Place flour on a plate or surface and dredge both sides of the chicken in it. Set chicken aside.
Whisk together 1 tbsp tomato paste and ⅓ cup water in a small bowl. Peel lemon, remove the seeds and chop into small pieces. Set aside.
Heat olive oil in a large skillet over medium heat. Add the chicken and cook, turning once, until browned on both sides. Transfer to a plate.

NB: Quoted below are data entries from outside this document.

-- ==== Sys2Proof/Machine/Firing.lean ====
section
/-! DEFINITION. Firings of the Tide schedule, evaluation windows, the servo and the tray edge (14 R380 to R388; 10 R291, R293; 17 R461; 19 R515;
20 R531). -/
namespace Sys2Proof.Machine

/-! ### Firing (14 R388) -/

/-- The firing time of an entry, in ns. -/
def TideEntry.time (e : TideEntry) : Nat := e.sec * 1000000000 + e.ns

/-- The order in which entries fire: by time, then ACTION, then index. -/
def firesBefore (a b : Nat × TideEntry) : Bool :=
  decide (a.2.time < b.2.time)
    || (a.2.time == b.2.time && (decide (a.2.action < b.2.action) || (a.2.action == b.2.action && decide (a.1 < b.1))))

/-- The entry of an index, when it is one of an action, has not fired, has reached its time, and no other due entry fires before it. -/
def dueEntry (t : Tide) (i action : Nat) : Option TideEntry :=
  match t.entries.find? (fun e => e.1 == i) with
  | some e =>
    if e.2.action == action && !e.2.fired && decide (e.2.time ≤ t.now)
        && t.entries.all (fun x => x.2.fired || decide (t.now < x.2.time) || x.1 == i || !firesBefore x e) then some e.2
    else none
  | none => none

/-- A late firing counted: more than 1 µs after its time and its acceptance, or passed by a forward step. -/
def countLate (t : Tide) (e : TideEntry) : Tide := if e.passed ∨ max e.time e.accepted + 1000 < t.now then { t with late := satAdd t.late 1 } else t

/-- A firing: its lateness counted, then its effect. -/
def Device.fire (d : Device) (i action : Nat) (f : Device → TideEntry → Device) : Device :=
  match (if d.inp.island then dueEntry d.tide i action else none) with
  | some e => f { d with tide := countLate d.tide e } e
  | none => d

/-- An entry marked as fired: it waits on its step. -/
def Device.markFired (d : Device) (i : Nat) : Device :=
  { d with tide := { d.tide with entries := d.tide.entries.map (fun e => if e.1 = i then (e.1, { e.2 with fired := true }) else e) } }

/-- A flag set in a logical pan of a job, in its saved image when it is not resident (15 R418). -/
def Device.phaseFlag (d : Device) (j l flag : Nat) : Device :=
  match (d.jobAt j).saved with
  | some sv => d.updJob j (fun q => { q with
      saved := some { sv with pans := sv.pans.map (fun x => if x.2.job = some (j, l) then (x.1, x.2.setFlag flag) else x) } })
  | none =>
    match (List.range 64).find? (fun p => (d.panAt p).job == some (j, l)) with
    | some p => d.updPan p (fun q => q.setFlag flag)
    | none => d

/-- PHASE: the flag PARAM in each named pan. -/
def execPhase (i : Fin 256) (s : State) : Host.Outcome State Fault Refusal :=
  onDev s (fun d => d.fire i 1 (fun d e =>
    ((List.range 64).filter (fun l => bitOf e.arg l)).foldl (fun (x : Device) l => x.phaseFlag e.job l e.param) (d.freeEntryAt i)))

/-- COMMIT: the step is marked; a single device commits it at once when it is ready. A commit that is still to come is late (01 R37). -/
def execCommit (i : Fin 256) (s : State) : Host.Outcome State Fault Refusal :=
  onDev s (fun d => d.fire i 2 (fun d e =>
    let d1 := (d.markFired i).tryReady e.job e.step
    if commitMarked d1 e.job e.step then d1.updJob e.job (fun q => { q with slow := { q.slow with late := true } }) else d1))

/-- CONFIG: the staged set applied whole or not at all (19 R515). -/
def execConfig (i : Fin 256) (s : State) : Host.Outcome State Fault Refusal :=
  onDev s (fun d => d.fire i 3 (fun d e => (d.freeEntryAt i).applySet e.arg))

/-- CAP: the scheduled cap; 0 for the policy's (17 R461, R472). -/
def execCap (i : Fin 256) (s : State) : Host.Outcome State Fault Refusal :=
  onDev s (fun d => d.fire i 4 (fun d e =>
    let w := if e.arg = 0 then policyVal d.pwz.policy 0x0400 0 0x866 else e.arg
    { d.freeEntryAt i with pwr := { d.pwr with sched := w } }))

/-- SNAPSHOT: the entry waits for its step. -/
def execSnapshot (i : Fin 256) (s : State) : Host.Outcome State Fault Refusal := onDev s (fun d => d.fire i 7 (fun d _ => d.markFired i))

/-! ### Evaluation windows (10 R291, R293) -/

/-- The live window of a number. -/
def JobSlot.windowAt (q : JobSlot) (w : Nat) : Option Window := q.windows.find? (fun x => x.num == w && !x.closed)

/-- The live window of a number changed, made when there is none. -/
def JobSlot.updWindow (q : JobSlot) (w n : Nat) (f : Window → Window) : JobSlot :=
  match q.windowAt w with
  | some _ => { q with windows := q.windows.map (fun x => if x.num = w ∧ x.closed = false then f x else x) }
  | none => { q with windows := q.windows.filter (fun x => x.num != w) ++ [f { num := w, step := n }] }

/-- EVAL_OPEN: the window waits for its step. -/
def execEvalOpen (i : Fin 256) (s : State) : Host.Outcome State Fault Refusal :=
  onDev s (fun d => d.fire i 6 (fun d e =>
    (d.markFired i).updJob e.job (fun q => q.updWindow e.arg e.step (fun w => { w with openFired := true, step := e.step }))))

/-- EVAL_CLOSE: the window waits for its batches; one without an EVAL_OPEN closes nothing. -/
def execEvalClose (i : Fin 256) (s : State) : Host.Outcome State Fault Refusal :=
  onDev s (fun d => d.fire i 5 (fun d e =>
    if d.tide.entries.any (fun x => x.2.action == 6 && x.2.job == e.job && x.2.arg == e.arg)
        || ((d.jobAt e.job).windowAt e.arg).any (fun w => w.openFired) then
      (d.markFired i).updJob e.job (fun q => q.updWindow e.arg e.step (fun w => { w with closeFired := true }))
    else d.freeEntryAt i))

/-- A job's fired entries of an action and argument freed. -/
def Device.freeFired (d : Device) (j action arg : Nat) : Device :=
  { d with tide := { d.tide with entries := d.tide.entries.filter (fun e => !(e.2.fired && e.2.action == action && e.2.job == j && e.2.arg == arg)) } }

/-- EVAL_WINDOW_OPEN: once step n has committed. -/
def execEvalWindowOpen (j : Fin 16) (w : Nat) (s : State) : Host.Outcome State Fault Refusal :=
  onDev s (fun d =>
    let q := d.jobAt j
    match q.windowAt w with
    | some x =>
      if x.openFired && !x.isOpen && q.commit.step.any (fun c => decide (x.step ≤ c)) then
        (d.freeFired j 6 w).updJob j (fun q => q.updWindow w x.step (fun y => { y with isOpen := true }))
      else d
    | none => d)

/-- EVAL_WINDOW_CLOSE: once its batches are complete. -/
def execEvalWindowClose (j : Fin 16) (w : Nat) (s : State) : Host.Outcome State Fault Refusal :=
  onDev s (fun d =>
    let q := d.jobAt j
    match q.windowAt w with
    | some x =>
      if x.isOpen && x.closeFired && q.batches.all (fun b => b.done || b.kind != 0 || b.window != w) then
        (d.freeFired j 5 w).updJob j (fun q => q.updWindow w x.step (fun y => { y with isOpen := false, closed := true }))
      else d
    | none => d)

/-! ### The servo (14 R380 to R382) -/

/-- The offset a register holds: clamped to ±(2³¹ − 1). -/
def clampOffset (o : Int) : Int := max (-(2 ^ 31 - 1)) (min (2 ^ 31 - 1) o)

/-- The Tide stepped forward: the entries that the step passes are late (14 R380, R388). -/
def Tide.stepBy (t : Tide) (n : Nat) : Tide :=
  { t.setNow (t.now + n) with
    pending := 0, ptpErr := 0
    entries := t.entries.map (fun x =>
      if !x.2.fired && decide (t.now < x.2.time) && decide (x.2.time < t.now + n) then (x.1, { x.2 with passed := true }) else x) }

/-- A correction for an offset of Tide time from PTP: a forward step when it is behind by more than 1 ms, else a slew. -/
def Tide.correct (t : Tide) (o : Int) : Tide :=
  if o < -1000000 then t.stepBy o.natAbs else { t with pending := -o }

/-- The frequency correction that the servo takes from a Sync: a free value within ±100 ppm (14 R382; notes/assumptions/10.md). -/
def freqOf (v : Nat) : Int := (v % 200001 : Nat) - 100000

/-- PTP_SYNC: the newest offset replaces any correction pending, and the servo takes its frequency correction, which holdover keeps; sixteen in a row within ±1 µs lock the Tide. In follow mode with the edge
good, the edge gives the phase. -/
def execPtpSync (offset : Int) (s : State) : Host.Outcome State Fault Refusal :=
  onDev s (fun d =>
    if d.inp.island && d.eth.state == 2 then
      let near := decide (offset.natAbs ≤ 1000)
      let run := if near then min 16 (d.tide.syncRun + 1) else 0
      let lock := decide (run = 16)
      let (v, d0) := d.draw
      let t0 : Tide := { d.tide with ptpErr := offset }
      let t := if d.tide.edgeMode = 2 ∧ d.tide.edgeOk = true ∧ near = true then t0 else t0.correct offset
      let d1 : Device := { d0 with tide := { t with
        offset := clampOffset offset, syncRun := run, freq := freqOf v, holdover := false, locked := d.tide.locked || lock, unset := d.tide.unset && !lock } }
      if lock && !d.tide.locked then d1.logEvent srcTide 0x0705 sevNotice none [] else d1
    else d)

/-- TIDE_HOLDOVER: the port's link went down, which outside Shelf it negotiates and trains again, or no usable Sync came for 2 s. -/
def execTideHoldover (linkDown : Bool) (s : State) : Host.Outcome State Fault Refusal :=
  onDev s (fun d =>
    if linkDown then d.hostPortDown (if d.inp.stage == .served && d.glb.cur != .shelf then 1 else 0)
    else d.toHoldover)

/-! ### The tray edge (14 R384, 20 R531) -/

/-- TIDE_OUT rises. -/
def Device.edgeOut (d : Device) : Device := ({ d with inp := { d.inp with tideOut := true, tideFall := d.tide.now + 100 } } : Device).send .edge

/-- Tide time when the edge less EDGE_DELAY came, in ns from the nearest second, to the nearest ns; EDGE_DELAY counts quarters of one. -/
def Tide.edgePhase (t : Tide) : Int :=
  let x := (4 * t.now + 4000000000 - t.edgeDelay) % 4000000000
  (if x < 2000000000 then ((x + 2) / 4 : Nat) else ((x + 2) / 4 : Nat) - 1000000000)

/-- The servo back on PTP alone: what its last offset leaves to correct is corrected (14 R384). -/
def Tide.ptpAlone (t : Tide) : Tide := { t with edgeOk := false, pending := if t.edgeOk then -t.ptpErr else t.pending }

/-- TIDE_IN_EDGE in follow mode: repeated on TIDE_OUT, and it marks NS = 0. One more than 1 µs from PTP time is not followed. -/
def execTideInEdge (s : State) : Host.Outcome State Fault Refusal :=
  onDev s (fun d =>
    if d.inp.island && d.tide.edgeMode == 2 then
      let phase := d.tide.edgePhase
      let d1 := d.edgeOut
      if 1000 < (phase - d.tide.ptpErr).natAbs then
        let d2 : Device := { d1 with tide := d1.tide.ptpAlone }
        if d.tide.edgeOk then d2.logEvent srcTide 0x0706 sevWarning none [] else d2
      else { d1 with tide := { d1.tide with edgeOk := true, pending := -phase } }
    else d)

/-- TIDE_EDGE_LOST: absent for 3 s, the servo falls back to PTP. -/
def execTideEdgeLost (s : State) : Host.Outcome State Fault Refusal :=
  onDev s (fun d =>
    if d.tide.edgeMode = 2 ∧ d.tide.edgeOk = true then
      ({ d with tide := d.tide.ptpAlone } : Device).logEvent srcTide 0x0706 sevWarning none []
    else d)

/-- TIDE_SECOND_EDGE: in source mode, TIDE_OUT rises at NS = 0, or at the tick that passes over it. -/
def execTideSecondEdge (s : State) : Host.Outcome State Fault Refusal :=
  onDev s (fun d => if d.inp.island && d.tide.edgeMode == 1 && (d.tide.ns == 0 || d.tide.skipped) then d.edgeOut else d)

end Sys2Proof.Machine
end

In skillet, add 1/2 cup diced sopressata (an Italian Pork Sausage) or salami. Cook, until browned. Then, stir in the tomato paste mixture and the chopped lemon.
Return the chicken to the pan, cover and cook, turning once, until the sauce has thickened, 5-7 minutes.
This recipe pairs is perfect over pasta with some some sautéed rapini.
Big thanks to everyone who has sent me private messages after listening to Episode 008: Diabetes & Surgery to see how Rob is doing. Well, Rob has returned to work, he’s doing extremely well and for the first time in 12 years, he’s breathing normally! Yeah!
ALSO thanks so much for the sincere well-wishes you’ve all given me as I head back to school. It’s pretty intense (this term I’m working on chemistry and statistics!) so don’t be alarmed I go a bit off-schedule with this podcast as I adjust to being a student; I have the new joy of lots of homework and I don’t want to jeopardize the quality of this production.